Courts have also routinely found that wasted time resulting from a defendant's FCRA violation is a sufficiently concrete and particularized injury to establish standing. See, e.g., Healy v. Milliman, Inc., 2022 WL 1061921 (W.D. Wash. Apr. 8, 2022); Adan v. Insight Investigation, Inc., 2018 WL 467897 (S.D. Cal. Jan. 18, 2018). This Court reaches the same finding here. Collins testified that the alleged inaccuracies and reinvestigation process led to wasted time and embarrassment: “I take the time out of my busy schedule and workday. I call that doctor's office. I get humiliated by that doctor's office. Humiliated. Then I turn around and have to call back again to get humiliated again by that doctor's office. Milliman continued to tell me that I needed to have a doctor's letter when I called them back and advised them of the humiliation.” Dkt. # 31-2 at 130. Based on this evidence, Collins has demonstrated standing for his Section 1681e(b) inaccuracy claim and Section 1681i failure to timely reinvestigate.
C. Merits
In addition to the standing challenges, both parties claim they should prevail on the merits of Collins's Section 1681e(b) inaccuracy and 1681i reinvestigation claims. Collins argues that there is no dispute that Milliman inaccurately reported medical information about him and that its reinvestigation procedures are unreasonable as a matter of law. Dkt. # 29 at 13-18. And as it did in Healy v. Milliman, Inc., Milliman argues that its relatively low error rate and formal reinvestigation procedures demonstrate that it utilizes “reasonable” procedures and efforts, which is all that the FCRA requires. Dkt. # 34 at 9-13; see also Healy v. Milliman, Inc., 2022 WL 1061921, at *4 (W.D. Wash. Apr. 8, 2022) (citing 15 U.S.C. §§ 1681e(b), 1681i(a)(1)(A)). As this Court concluded in Healy, a reasonableness determination for these purposes is generally, by definition, a genuine issue of material fact. Healy, 2022 WL 1061921, at *4 (citing Shaw v. Experian Info. Sols., Inc., 891 F.3d 749, 755 (9th Cir. 2018) (“[T]he reasonableness of a [CRA's] procedures is ‘normally a question for trial unless the reasonableness or unreasonableness of the procedures is beyond question.' ” (quoting Cortez v. Trans Union, LLC, 617 F.3d 688, 709 (3d Cir. 2010))). And the Court again sees no reason to depart from that rule in this instance.
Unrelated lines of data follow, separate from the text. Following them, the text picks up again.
/-- CAMP_CLOSE with no revision open: every walk ends without a tally, walkers and then waiters are sent
DROP, run entries become DISORDERED, and every home item not found is MISSING, or DESK if on LOAN. -/
def Obligations.CampCloseGivesFinalFindings : Prop :=
  ∀ s : State, s.Serves .campClose → s.campaign = .running ∨ s.campaign = .paused →
    (∀ S : SecId, (s.sec S).revision = none) →
    ∃ u, Answers s .campClose u .done
        [.num8 ((List.finRange 16).countP fun x => (s.ctx x).isSome), .num8 s.claims.length,
          .num32 (s.items.countP fun r => decide (r.home ≠ none ∧
            (r.count = .unseen ∨ r.count = .passed ∨ r.count = .notFound) ∧
              r.circ ≠ some .loan)),
          .num32 (s.items.countP fun r => decide (r.home ≠ none ∧
            (r.count = .unseen ∨ r.count = .passed ∨ r.count = .notFound) ∧
              r.circ = some .loan))] ∧
      u = { s with
        items := u.items
        sections := u.sections
        contexts := u.contexts
        claims := []
        campaign := .closed
        sendQueue := u.sendQueue
        events := u.events
        port := u.port } ∧
      (∀ x : CtxId, u.ctx x = none) ∧
      u.items = (s.items.map fun r =>
        if r.home = none then r
        else
          match r.count with
          | .held => { r with count := .disordered, prior := none }
          | .unseen | .passed | .notFound =>
            { r with
              count := if r.circ = some .loan then .desk else .missing
              found := none }
          | _ => r) ∧
      u.sendQueue = s.sendQueue ++
        ((List.finRange 16).filterMap fun x =>
          (s.ctx x).bind fun c => c.walker.map fun w => PartFrame.drop w c.sec true) ++
        s.claims.map (fun q => PartFrame.drop q.wand q.sec true) ∧
      (∀ S : SecId, ∃ walked attends changed : Bool,
        (walked = true ↔ ∃ x c, s.ctx x = some c ∧ c.sec = S) ∧
        (attends = true ↔ ∃ r ∈ s.items, r.home = some S ∧ (r.count = .held ∨
          ((r.count = .unseen ∨ r.count = .passed ∨ r.count = .notFound) ∧ r.circ ≠ some .loan))) ∧
        (changed = true ↔ ∃ r ∈ s.items, r.home = some S ∧
          (r.count = .held ∨ r.count = .unseen ∨ r.count = .passed ∨ r.count = .notFound)) ∧
        u.sec S = { s.sec S with
          state := if walked then .tallied else (s.sec S).state
          context := if walked then none else (s.sec S).context
          attention := (s.sec S).attention || attends
          generation := (s.sec S).generation + (if changed then 1 else 0) +
            if walked then 1 else 0 }) ∧
      ∃ newly : Bool,
        (newly = true ↔ ∃ S : SecId, (s.sec S).attention = false ∧ (u.sec S).attention = true) ∧
        u.events = { s.events with
          raw := s.events.raw ||| if newly then EventKind.attention.set else 0 }

/-! ### The watch table, lamps, events, settings -/

/-- WATCH_SET writes and arms an entry and clears its hit record; WATCH_CLEAR clears its valid flag and
WATCH_ACK its hit pending flag, and keep the rest; each reports what stood before; an index above 15
is refused. -/
def Obligations.WatchRequestsWriteOneEntry : Prop :=
  (∀ (x : Nat) (s : State), 15 < x →
    (∀ value mask cls oneShot, s.Serves (.watchSet x value mask cls oneShot) →
      ∃ u, Answers s (.watchSet x value mask cls oneShot) u .badRequest []) ∧
    (s.Serves (.watchClear x) → ∃ u, Answers s (.watchClear x) u .badRequest []) ∧
    (s.Serves (.watchAck x) → ∃ u, Answers s (.watchAck x) u .badRequest [])) ∧
  ∀ (i : WatchId) (s : State),
    (∀ (value mask : Tag) (cls : Nat) (oneShot : Bool),
      s.Serves (.watchSet i.val value mask cls oneShot) →
      ∃ u, Answers s (.watchSet i.val value mask cls oneShot) u
          (if 3 < cls then .clamped else .done)
          [.flag s.watch[i].valid, .flag s.watch[i].hitPending] ∧
        u = { s with watch := u.watch, port := u.port } ∧
        u.watch[i] =
          { valid := true, value := value, mask := mask,
            cls := if h : cls < 4 then ⟨cls, h⟩ else 3, oneShot := oneShot, hits := 0,
            hitPending := false, last := none } ∧
        ∀ j : WatchId, j ≠ i → u.watch[j] = s.watch[j]) ∧
    (s.Serves (.watchClear i.val) →
      ∃ u, Answers s (.watchClear i.val) u .done [.flag s.watch[i].valid] ∧
        u = { s with watch := u.watch, port := u.port } ∧
        u.watch[i] = { s.watch[i] with valid := false } ∧
        ∀ j : WatchId, j ≠ i → u.watch[j] = s.watch[j]) ∧
    (s.Serves (.watchAck i.val) →
      ∃ u, Answers s (.watchAck i.val) u .done [.flag s.watch[i].hitPending] ∧
        u = { s with watch := u.watch, port := u.port } ∧
        u.watch[i] = { s.watch[i] with hitPending := false } ∧
        ∀ j : WatchId, j ≠ i → u.watch[j] = s.watch[j])

/-- LAMP_FORCE sets or releases the force of one lamp; the lamp shows its force, or the highest-ranked
display status among the sections on it, and an out-of-range lamp or pattern is refused. A section's
display status follows from its attention and its state, attention first; a lamp is lit in the intervals
of the lamp phase that its pattern has, each with its start and without its end, and dark while RESET is
asserted. -/
def Obligations.LampForceAndDerivedPattern : Prop :=
  (∀ (m : Nat) (pattern : Byte) (s : State), s.Serves (.lampForce m pattern) →
    47 < m ∨ (4 < pattern.toNat ∧ pattern ≠ 0x0F) →
    ∃ u, Answers s (.lampForce m pattern) u .badRequest []) ∧
  (∀ (m : LampId) (pattern : Byte) (force : Option Pattern) (s : State),
    s.Serves (.lampForce m.val pattern) →
    (pattern = 0x0F ∧ force = none) ∨
      (∃ p : Pattern, force = some p ∧ pattern.toNat = p.code) →
    ∃ u, Answers s (.lampForce m.val pattern) u .done
        [.patternOpt s.forces[m], .patternOpt (some (s.derivedPattern m)),
          .num16 ((List.finRange 512).countP fun S => (s.sec S).lamp = some m)] ∧
      u = { s with forces := u.forces, port := u.port } ∧ u.forces[m] = force ∧
      (∀ n : LampId, n ≠ m → u.forces[n] = s.forces[n]) ∧
      u.shownPattern m = force.getD (s.derivedPattern m)) ∧
  (∀ (S : SecId) (s : State), s.displayStatus S =
    if (s.sec S).attention = true then .flicker
    else if (s.sec S).state = .suspended then .blinkLong
    else if (s.sec S).state = .walking then .blinkEven
    else if (s.sec S).state = .tallied then .on
    else .off) ∧
  (∀ (m : LampId) (s : State), s.lampPhase < 2000 → (s.lampLit m = true ↔
    s.resetAsserted = false ∧
      match s.forces[m].getD (s.derivedPattern m) with
      | .flicker => ∃ k, k < 8 ∧ 250 * k ≤ s.lampPhase ∧ s.lampPhase < 250 * k + 125
      | .blinkLong => s.lampPhase < 1500
      | .blinkEven => s.lampPhase < 500 ∨ (1000 ≤ s.lampPhase ∧ s.lampPhase < 1500)
      | .on => True
      | .off => False)) ∧
  ∀ (m : LampId) (s : State),
    (∀ S : SecId, (s.sec S).lamp = some m →
      (s.displayStatus S).rank ≤ (s.derivedPattern m).rank) ∧
    (s.derivedPattern m = .off ∨
      ∃ S : SecId, (s.sec S).lamp = some m ∧ s.displayStatus S = s.derivedPattern m)

/-- EVT_CLEAR, EVT_FORCE, EVT_ENABLE and EVT_ROUTE write the raw bits, the enable bits and the routes of
exactly the kinds they name, report the former set, and refuse a set that names no kind of the nine. -/
def Obligations.EventRequestsWriteTheSetsNamed : Prop :=
  ∀ (k : BitVec 16) (s : State),
    (s.Serves (.evtClear k) → if 512 ≤ k.toNat then
        ∃ u, Answers s (.evtClear k) u .badRequest []
      else ∃ u, Answers s (.evtClear k) u .done [.kinds s.events.raw] ∧
        u = { s with events := u.events, port := u.port } ∧
        u.events.enable = s.events.enable ∧ u.events.urgent = s.events.urgent ∧
        ∀ n, n < 9 → u.events.raw.getLsbD n = (s.events.raw.getLsbD n && !k.getLsbD n)) ∧
    (s.Serves (.evtForce k) → if 512 ≤ k.toNat then
        ∃ u, Answers s (.evtForce k) u .badRequest []
      else ∃ u, Answers s (.evtForce k) u .done [.kinds s.events.raw] ∧
        u = { s with events := u.events, port := u.port } ∧
        u.events.enable = s.events.enable ∧ u.events.urgent = s.events.urgent ∧
        ∀ n, n < 9 → u.events.raw.getLsbD n = (s.events.raw.getLsbD n || k.getLsbD n)) ∧
    (s.Serves (.evtEnable k) → if 512 ≤ k.toNat then
        ∃ u, Answers s (.evtEnable k) u .badRequest []
      else ∃ u, Answers s (.evtEnable k) u .done [.kinds s.events.enable] ∧
        u = { s with events := u.events, port := u.port } ∧
        u.events.raw = s.events.raw ∧ u.events.urgent = s.events.urgent ∧
        ∀ n, n < 9 → u.events.enable.getLsbD n = k.getLsbD n) ∧
    (s.Serves (.evtRoute k) → if 512 ≤ k.toNat then
        ∃ u, Answers s (.evtRoute k) u .badRequest []
      else ∃ u, Answers s (.evtRoute k) u .done [.kinds s.events.urgent] ∧
        u = { s with events := u.events, port := u.port } ∧
        u.events.raw = s.events.raw ∧ u.events.enable = s.events.enable ∧
        ∀ n, n < 9 → u.events.urgent.getLsbD n = k.getLsbD n)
Therefore, summary judgment on Collins's Section 1681e(b) inaccuracy and 1681i reinvestigation claims is not warranted for either party.
D. Motions to Seal
The parties move to maintain under seal unredacted versions of some of their briefing on the summary judgment motion, along with excerpts of, and exhibits to, expert reports and declarations supporting their briefing. Dkt. # 28, 33. They assert those documents contain Defendant's confidential business information, which Defendant produced pursuant to the stipulated protective order previously entered in this case, along with Plaintiff's personal and medical history. Id. “[T]here is a strong presumption of public access to [the Court's] files.” W.D. Wash. Local Civ. R. 5(g)(3). To overcome that presumption, a party must show “compelling reasons” to seal a document attached to a dispositive motion. See Kamakana v. City and Cnty. of Honolulu, 447 F.3d 1172, 117881 (9th Cir. 2006). The Court has reviewed the documents at issue and concludes that a compelling reason exists to seal the underlying materials in this instance, and this reason overcomes the presumption of public access.
V. CONCLUSION
For the reasons stated above, the Court GRANTS the motions to seal and DENIES the motions for summary judgement. Dkt. ## 28, 29, 33, 34.